At present, using silicon carbon composite materials to enhance battery energy density is widely recognized as one of the development directions for lithium-ion battery negative electrode materials in the industry. Tesla's Model 3 uses a silicon carbon anode.


In the future, if we want to make further progress and break through the barrier of 350Wh/kg for single cell batteries, industry peers may need to focus on lithium metal negative electrode battery systems. However, this also means a change and improvement in the entire battery manufacturing process. In several typical ternary materials, it can be seen that the proportion of nickel is increasing while the proportion of cobalt is decreasing. The higher the nickel content, the higher the specific capacity of the battery cell. In addition, due to the scarcity of cobalt resources, increasing the proportion of nickel will reduce the usage of cobalt.

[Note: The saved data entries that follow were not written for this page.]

-- ==== Sys2Proof/Laws/Extends.lean ====
section
/-! SUPPORT. What any piece of work does, whether it comes to its end or to a wait: `Extends` for every operation, from every state. -/

namespace Sys2Proof.Machine

theorem Extends.of_same {s t : State} (hp : t.par = s.par) (hr : t.rom = s.rom) (hf : t.fb = s.fb)
    (hi : t.inp.otherThanRequest = s.inp.otherThanRequest) (ht : t.trace = s.trace) (hl : t.lines = s.lines)
    (hw : t.out.bus_width = s.out.bus_width) : Extends [] s t :=
  ⟨hp, hr, hf, hi, by simp [ht], hl, hw, rfl⟩

theorem Extends.refl (s : State) : Extends [] s s := Extends.of_same rfl rfl rfl rfl rfl rfl rfl

/-- The levels an event asks its collaborator for are the same after any piece of work. -/
theorem Event.permitted_congr {s t : State} (hp : t.par = s.par) (hf : t.fb = s.fb)
    (hi : t.inp.otherThanRequest = s.inp.otherThanRequest) (e : Event) : e.permitted t = e.permitted s := by
  have hb : fbByte t = fbByte s := by funext c g; rw [fbByte, fbByte, hp, hf]
  have f1 : t.inp.tx_byte_ack = s.inp.tx_byte_ack := (congrArg Inputs.tx_byte_ack hi : t.inp.otherThanRequest.tx_byte_ack = s.inp.otherThanRequest.tx_byte_ack)
  have f2 : t.inp.tx_bulk_ack = s.inp.tx_bulk_ack := (congrArg Inputs.tx_bulk_ack hi : t.inp.otherThanRequest.tx_bulk_ack = s.inp.otherThanRequest.tx_bulk_ack)
  have f3 : t.inp.fifo_full = s.inp.fifo_full := (congrArg Inputs.fifo_full hi : t.inp.otherThanRequest.fifo_full = s.inp.otherThanRequest.fifo_full)
  have f4 : t.inp.dly_done = s.inp.dly_done := (congrArg Inputs.dly_done hi : t.inp.otherThanRequest.dly_done = s.inp.otherThanRequest.dly_done)
  have f5 : t.inp.fb_ack = s.inp.fb_ack := (congrArg Inputs.fb_ack hi : t.inp.otherThanRequest.fb_ack = s.inp.otherThanRequest.fb_ack)
  cases e <;> simp [Event.permitted, f1, f2, f3, f4, f5, hb]

theorem Extends.trans {es fs : List Event} {s t u : State} (h : Extends es s t) (k : Extends fs t u) : Extends (es ++ fs) s u := by
  have e : Event.permitted t = Event.permitted s := funext (Event.permitted_congr h.par h.fb h.inp)
  refine ⟨k.par.trans h.par, k.rom.trans h.rom, k.fb.trans h.fb, k.inp.trans h.inp, ?_, ?_, ?_, ?_⟩
  · rw [k.trace, h.trace, List.append_assoc]
  · rw [k.lines, h.lines, List.foldl_append]
  · rw [k.width, h.width, List.foldl_append]
  · rw [List.all_append, h.permitted, ← e, k.permitted]; rfl

/-- Completing an event its collaborator is ready for. -/
theorem Extends.emit {s : State} {e : Event} (h : e.permitted s = true) : Extends [e] s (s.emit e) := by
  refine ⟨by simp, by simp, by simp, by simp, by simp, ?_, ?_, by simp [h]⟩
  · cases e with
    | CS l => cases l <;> rfl
    | _ => rfl
  · cases e with
    | CS l =>
      cases l
      · rfl
      · simp only [State.emit, State.act, Outside.closeBurst, List.foldl_cons, List.foldl_nil, widthAfter]
        split
        · split <;> rfl
        · rfl
    | RST l => simp only [State.emit, State.act, List.foldl_cons, List.foldl_nil, widthAfter]; split <;> rfl
    | _ => rfl

/-- Some events lead from `s` to where the work `r` has come. -/
def Reaches (s : State) (r : Run) : Prop := ∃ es, Extends es s r.state

theorem Reaches.refl (s : State) : Reaches s (.done s) := ⟨_, Extends.refl s⟩

theorem Reaches.done {es : List Event} {s t : State} (h : Extends es s t) : Reaches s (.done t) := ⟨es, h⟩

/-- Work after work. -/
theorem Reaches.bind {s : State} {r : Run} {f : State → Run} (h : Reaches s r) (k : ∀ t, r = .done t → Reaches t (f t)) :
    Reaches s (r.bind f) := by
  obtain ⟨es, h⟩ := h
  cases r with
  | wait t => exact ⟨es, h⟩
  | done t =>
    obtain ⟨fs, k⟩ := k t rfl
    exact ⟨es ++ fs, h.trans k⟩

/-- Work that starts from a state with the same outside. -/
theorem Reaches.from_same {s t : State} {r : Run} (h : Extends [] s t) (k : Reaches t r) : Reaches s r := by
  obtain ⟨es, k⟩ := k
  exact ⟨[] ++ es, h.trans k⟩

/-- An event toward a collaborator, completed or held out (R224). -/
theorem ask_reaches {s : State} {x : Bool} {e : Event} (h : x = true → e.permitted s = true) : Reaches s (s.ask x e) := by
  cases x
  · exact ⟨[], Extends.of_same rfl rfl rfl rfl rfl rfl rfl⟩
  · exact ⟨[e], Extends.emit (h rfl)⟩

/-- A change of registers that nothing outside sees. -/
theorem Reaches.quiet {s t : State} (hp : t.par = s.par) (hr : t.rom = s.rom) (hf : t.fb = s.fb)
    (hi : t.inp.otherThanRequest = s.inp.otherThanRequest) (ht : t.trace = s.trace) (hl : t.lines = s.lines)
    (hw : t.out.bus_width = s.out.bus_width) : Reaches s (.done t) := ⟨[], Extends.of_same hp hr hf hi ht hl hw⟩

/-- An event and then such a change. -/
theorem Reaches.event {s t : State} {e : Event} (h : e.permitted s = true) (k : Reaches (s.emit e) (.done t)) : Reaches s (.done t) := by
  obtain ⟨es, k⟩ := k
  exact ⟨[e] ++ es, (Extends.emit h).trans k⟩

/-! ### The frame encoder -/

theorem feReturn_reaches (s : State) : Reaches s (.done s.feReturn) := by
  unfold State.feReturn
  split <;> exact Reaches.quiet rfl rfl rfl rfl rfl rfl rfl

theorem feRow_reaches (s : State) : Reaches s (feRow s) := by
  unfold feRow
  split
  · exact Reaches.refl s
  · exact Reaches.event (e := .CS false) rfl (Reaches.quiet rfl rfl rfl rfl rfl rfl rfl)
  · exact Reaches.bind (ask_reaches (by exact fun h => h)) fun t _ => Reaches.quiet rfl rfl rfl rfl rfl rfl rfl
  · exact Reaches.bind (ask_reaches (by exact fun h => h)) fun t _ => Reaches.quiet rfl rfl rfl rfl rfl rfl rfl
  · refine Reaches.bind (ask_reaches (by exact fun h => h)) fun t _ => ?_
    split
    · exact Reaches.quiet rfl rfl rfl rfl rfl rfl rfl
    · exact feReturn_reaches t
  · exact Reaches.event (e := .CS true) rfl (feReturn_reaches _)

theorem feRun_reaches (n : Nat) (s : State) : Reaches s (feRun n s) := by
  induction n generalizing s with
  | zero => exact Reaches.refl s
  | succ n ih =>
    unfold feRun
    split
    · exact Reaches.refl s
    · exact (feRow_reaches s).bind fun t _ => ih t

/-- SEND_INDEX and SEND_DATA, and FE started in any other way. -/
theorem frame_reaches (k : FrameKind) (arg : Half) (br : Bool) (s : State) : Reaches s (feRun 5 (s.feStart k arg br)) :=
  Reaches.from_same (Extends.of_same rfl rfl rfl rfl rfl rfl rfl : Extends [] s (s.feStart k arg br)) (feRun_reaches 5 _)

theorem writeRegisterOp_reaches (r : Byte) (v : Half) (s : State) : Reaches s (writeRegisterOp r v s) :=
  (Reaches.from_same (Extends.of_same rfl rfl rfl rfl rfl rfl rfl : Extends [] s { s with fe_bracket := true })
    (frame_reaches .IDX (setLo s.fe_arg r) true _)).bind fun t _ => frame_reaches .DAT v true t

/-! ### The sequencer -/

theorem delayReturn_reaches (s : State) : Reaches s (.done s.delayReturn) := by
  unfold State.delayReturn
  split <;> exact Reaches.quiet rfl rfl rfl rfl rfl rfl rfl

theorem delayOp_reaches (n : Nat) (s : State) : Reaches s (delayOp n s) := by
  unfold delayOp
  split
  · exact delayReturn_reaches s
  · rename_i h
    exact Reaches.bind (ask_reaches (by intro k; simp [Event.permitted, k, h])) fun t _ => delayReturn_reaches t

theorem move_reaches (a b : QState) (s : State) : Reaches s (.done (s.move a b)) := by
  unfold State.move
  split
  · exact Reaches.quiet rfl rfl rfl rfl rfl rfl rfl
  · exact Reaches.refl s

theorem configLinesOp_reaches (s : State) : Reaches s (configLinesOp s) := Reaches.event rfl (move_reaches _ _ _)

theorem resetPulseOp_reaches (s : State) : Reaches s (resetPulseOp s) := by
  unfold resetPulseOp
  refine Reaches.bind (Reaches.bind (Reaches.bind ?_ fun t _ => delayOp_reaches _ t) fun t _ => ?_) fun t _ => delayOp_reaches _ t
  · exact Reaches.event rfl (move_reaches _ _ _)
  · exact Reaches.event rfl (move_reaches _ _ _)

theorem stepNext_reaches (s : State) : Reaches s (.done s.stepNext) := by
  unfold State.stepNext
  simp only
  split
  · split <;> exact Reaches.quiet rfl rfl rfl rfl rfl rfl rfl
  · exact Reaches.quiet rfl rfl rfl rfl rfl rfl rfl

theorem powerOnStepOp_reaches (reg : Byte) (val : Half) (dly : Nat) (s : State) : Reaches s (powerOnStepOp reg val dly s) :=
  ((writeRegisterOp_reaches reg val s).bind fun t _ => delayOp_reaches dly t).bind fun t _ => stepNext_reaches t

theorem romWalk_reaches (n : Nat) (s : State) : Reaches s (romWalk n s) := by
  induction n generalizing s with
  | zero => exact Reaches.refl s
  | succ n ih =>
    unfold romWalk
    split
    · exact (powerOnStepOp_reaches _ _ _ s).bind fun t _ => ih t
    · exact Reaches.refl s

/-! ### The streamer -/

theorem fsReturn_reaches (s : State) : Reaches s (.done s.fsReturn) := by
  unfold State.fsReturn
  split <;> exact Reaches.quiet rfl rfl rfl rfl rfl rfl rfl

theorem afterLoad_reaches (s : State) : Reaches s (.done s.afterLoad) := by
  unfold State.afterLoad
  split <;> exact Reaches.quiet rfl rfl rfl rfl rfl rfl rfl

theorem afterPush_reaches (s : State) : Reaches s (.done s.afterPush) := by
  unfold State.afterPush
  split <;> exact Reaches.quiet rfl rfl rfl rfl rfl rfl rfl

theorem advance_reaches (s : State) : Reaches s (.done s.advance) := by
  unfold State.advance
  split
  · exact Reaches.quiet rfl rfl rfl rfl rfl rfl rfl
  · split <;> exact Reaches.quiet rfl rfl rfl rfl rfl rfl rfl

theorem fsRow_reaches (s : State) : Reaches s (fsRow s) := by
  unfold fsRow
  split
  · exact Reaches.refl s
  · exact Reaches.event (e := .CS false) rfl (Reaches.quiet rfl rfl rfl rfl rfl rfl rfl)
  · exact Reaches.quiet rfl rfl rfl rfl rfl rfl rfl
  · split
    · exact Reaches.bind (ask_reaches (by exact fun h => h)) fun t _ => Reaches.quiet rfl rfl rfl rfl rfl rfl rfl
    · exact Reaches.quiet rfl rfl rfl rfl rfl rfl rfl
  · exact Reaches.event (e := .WIDTH .W16) rfl (Reaches.quiet rfl rfl rfl rfl rfl rfl rfl)
  · split
    · refine Reaches.bind ?_ fun t _ => afterLoad_reaches t
      exact Reaches.bind (ask_reaches (by intro h; simp [Event.permitted, h])) fun t _ => Reaches.quiet rfl rfl rfl rfl rfl rfl rfl
    · exact afterLoad_reaches s
  · exact Reaches.quiet rfl rfl rfl rfl rfl rfl rfl
  · exact Reaches.bind (ask_reaches (by exact fun h => h)) fun t _ => Reaches.quiet rfl rfl rfl rfl rfl rfl rfl
  · unfold State.waitFifo
    split
    · exact ⟨[], Extends.refl s⟩
    · rename_i h
      exact Reaches.event (e := .WORD (s.px s.bit)) (by simp [Event.permitted, h]) (afterPush_reaches _)
  · exact advance_reaches s
  · unfold State.waitDrain
    split
    · exact ⟨[], Extends.refl s⟩
    · exact Reaches.quiet rfl rfl rfl rfl rfl rfl rfl
  · exact Reaches.event (e := .WIDTH .W8) rfl (Reaches.quiet rfl rfl rfl rfl rfl rfl rfl)
  · exact Reaches.event (e := .CS true) rfl (fsReturn_reaches _)

theorem streamRow_reaches (s : State) : Reaches s (streamRow s) := by
  unfold streamRow
  split
  · exact fsRow_reaches s
  · exact feRow_reaches s

theorem streamRun_reaches (n : Nat) (s : State) : Reaches s (streamRun n s) := by
  induction n generalizing s with
  | zero => exact Reaches.refl s
  | succ n ih =>
    unfold streamRun
    split
    · exact Reaches.refl s
    · exact (streamRow_reaches s).bind fun t _ => ih t

theorem streamOp_reaches (s : State) : Reaches s (streamOp s) :=
  Reaches.from_same (Extends.of_same rfl rfl rfl rfl rfl rfl rfl : Extends [] s s.fsStart) (streamRun_reaches _ _)

/-! ### The host commands -/

theorem finishOp_reaches (s : State) : Reaches s (finishOp s) :=
  Reaches.from_same (Extends.of_same rfl rfl rfl rfl rfl rfl rfl : Extends [] s { s with busy := false })
    (Reaches.event (e := .DONE) rfl (Reaches.quiet rfl rfl rfl rfl rfl rfl rfl))

/-- Acceptance, with whatever it writes to the streamer's operands (R200, R206). -/
theorem accept_extends (c : HostCommand) (color fill : Half) (src : PixelSource) (q : QState) (s : State) :
    Extends [.CMD c] s { s.accept c color with src := src, fill_color := fill, q_st := q } := by
  have h := Extends.emit (s := s) (e := .CMD c) rfl
  exact ⟨h.par, h.rom, h.fb, rfl, h.trace, h.lines, h.width, h.permitted⟩

theorem initializeOp_reaches (s : State) : Reaches s (initializeOp s) := by
  obtain ⟨es, k⟩ : Reaches s.acceptInitialize (initializeOp s) := by
    unfold initializeOp
    exact ((((configLinesOp_reaches _).bind fun t _ => resetPulseOp_reaches t).bind fun t _ => romWalk_reaches _ t).bind fun t _ =>
      streamOp_reaches t).bind fun t _ => finishOp_reaches t
  exact ⟨_, (accept_extends .INITIALIZE s.inp.cmd_color s.fill_color s.src .Q_CFG s).trans k⟩

theorem clearOp_reaches (color : Half) (s : State) : Reaches s (clearOp color s) := by
  obtain ⟨es, k⟩ : Reaches (s.acceptClear color) (clearOp color s) := (streamOp_reaches _).bind fun t _ => finishOp_reaches t
  exact ⟨_, (accept_extends (.CLEAR color) color color .CONST .Q_FILL s).trans k⟩

theorem updateOp_reaches (s : State) : Reaches s (updateOp s) := by
  obtain ⟨es, k⟩ : Reaches s.acceptUpdate (updateOp s) := (streamOp_reaches _).bind fun t _ => finishOp_reaches t
  exact ⟨_, (accept_extends .UPDATE s.inp.cmd_color s.fill_color .FB .Q_UPD s).trans k⟩

end Sys2Proof.Machine
end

3. System energy density: improving the grouping efficiency of battery packs


The grouping of battery packs tests the ability of battery "siege lions" to deploy individual cells and modules, with safety as the premise and maximizing the use of every inch of space.


There are several ways to slim down battery packs.

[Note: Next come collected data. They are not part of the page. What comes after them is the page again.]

-- ==== Sys2Proof/Tests/Slice0.lean ====
section
/-! SUPPORT. Tests: the vectors of 95_test_vectors.md and words written out from the encodings of 30_encoding.md; and for every statement with hypotheses a
state and operands that meet them. -/

set_option maxRecDepth 20000

namespace Sys2Proof.Tests

open Sys2Proof.Machine

/-! ### The states the tests start from -/

/-- One column of eight pixels, buffered, with the masks of 95_test_vectors.md. -/
def tiny : Build := { W := 1, H := 8, STRATEGY := .BUFFERED, MASK_BLANK := 0x0102, MASK_FILLED := 0xA1B2 }

/-- The same in the burst strategy. -/
def tinyBurst : Build := { W := 1, H := 8, STRATEGY := .BURST, MASK_BLANK := 0x0102, MASK_FILLED := 0xA1B2 }

/-- The geometry of program P3. -/
def wider : Build := { W := 2, H := 16, STRATEGY := .BUFFERED, MASK_BLANK := 0x0102, MASK_FILLED := 0xA1B2 }

/-- The parameter set of program P2. -/
def synthetic : Build :=
  { W := 1, H := 8, STRATEGY := .BUFFERED, INIT_CLEAR_COLOR := 0x5A5A, MASK_BLANK := 0x0102, MASK_FILLED := 0xA1B2
    REG_DISPLAY_CONTROL := 0xD0, REG_DRIVE_CONTROL := 0xD1, REG_POWER_CONTROL_1 := 0xA1, REG_POWER_CONTROL_3 := 0xA3
    REG_ENTRY_MODE := 0xE0, VAL_ENTRY_NORMAL := 0x0E01, VAL_ENTRY_MIRRORED := 0x0E02
    PWR := [⟨0xD1, 0x1111⟩, ⟨0xA1, 0x2222⟩, ⟨0xA3, 0x3333⟩, ⟨0xA1, 0x4444⟩], PWR_A := 1, PWR_B := 2
    VAL_DC_1 := 0x0101, VAL_DC_2 := 0x0103, VAL_DC_3 := 0x0107, VAL_DC_4 := 0x010F }

/-- The same with addresses of their own for the power-control registers P2 leaves unused, so that all nine addresses are distinct. -/
def distinct : Build := { synthetic with REG_POWER_CONTROL_2 := 0xA2, REG_POWER_CONTROL_4 := 0xA4, REG_POWER_CONTROL_5 := 0xA5, ok := by decide }

/-- A block just out of reset. -/
def start (p : Build) : State := State.resetOf p

/-- A block whose lines are driven. -/
def driven (p : Build) : State := { State.resetOf p with lines_oe := true }

/-- A block inside a command, in this state of SEQ. -/
def inside (p : Build) (q : QState) : State := { driven p with q_st := q, busy := true }

/-- A block inside a stream of a constant, in this state of FS. -/
def streaming (p : Build) (f : FsState) : State := { inside p .Q_FILL with src := .CONST, fs_st := f, cs_n := false }

/-- The same state in an environment that looks after every row. -/
def byRows (s : State) : State := { s with inp := { s.inp with by_rows := true } }

/-- An undefined panel and words that a `blk_rst` left queued. -/
def broken : State := { start synthetic with out := { Outside.quiet with fifo := [0xA1B2, 0x0102], panel_lost := true, panel_free := 1 } }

Optimize the layout structure


In terms of external dimensions, the internal layout of the system can be optimized to make the internal components of the battery pack more compact and efficient.


topological optimization


We achieve weight reduction design through simulation calculations while ensuring rigidity, strength, and structural reliability. Through this technology, topology optimization and morphology optimization can be achieved, ultimately helping to achieve lightweight battery enclosures.


Material selection


We can choose low-density materials, such as battery pack covers that have gradually shifted from traditional sheet metal covers to composite material covers, which can reduce weight by about 35%. For the lower body of the battery pack, the traditional sheet metal solution has gradually shifted to an aluminum profile solution, reducing weight by about 40% and achieving significant lightweighting effects.


Integrated vehicle design


The integrated design and structural design of the entire vehicle are considered comprehensively, and structural components are shared as much as possible, such as collision prevention design, to achieve ultimate lightweight


Batteries are a comprehensive product, and if you want to improve one aspect of performance, you may sacrifice other aspects of performance. This is the understanding foundation of battery design and research and development. Power batteries are specifically designed for vehicles, so energy density is not the only measure of battery quality.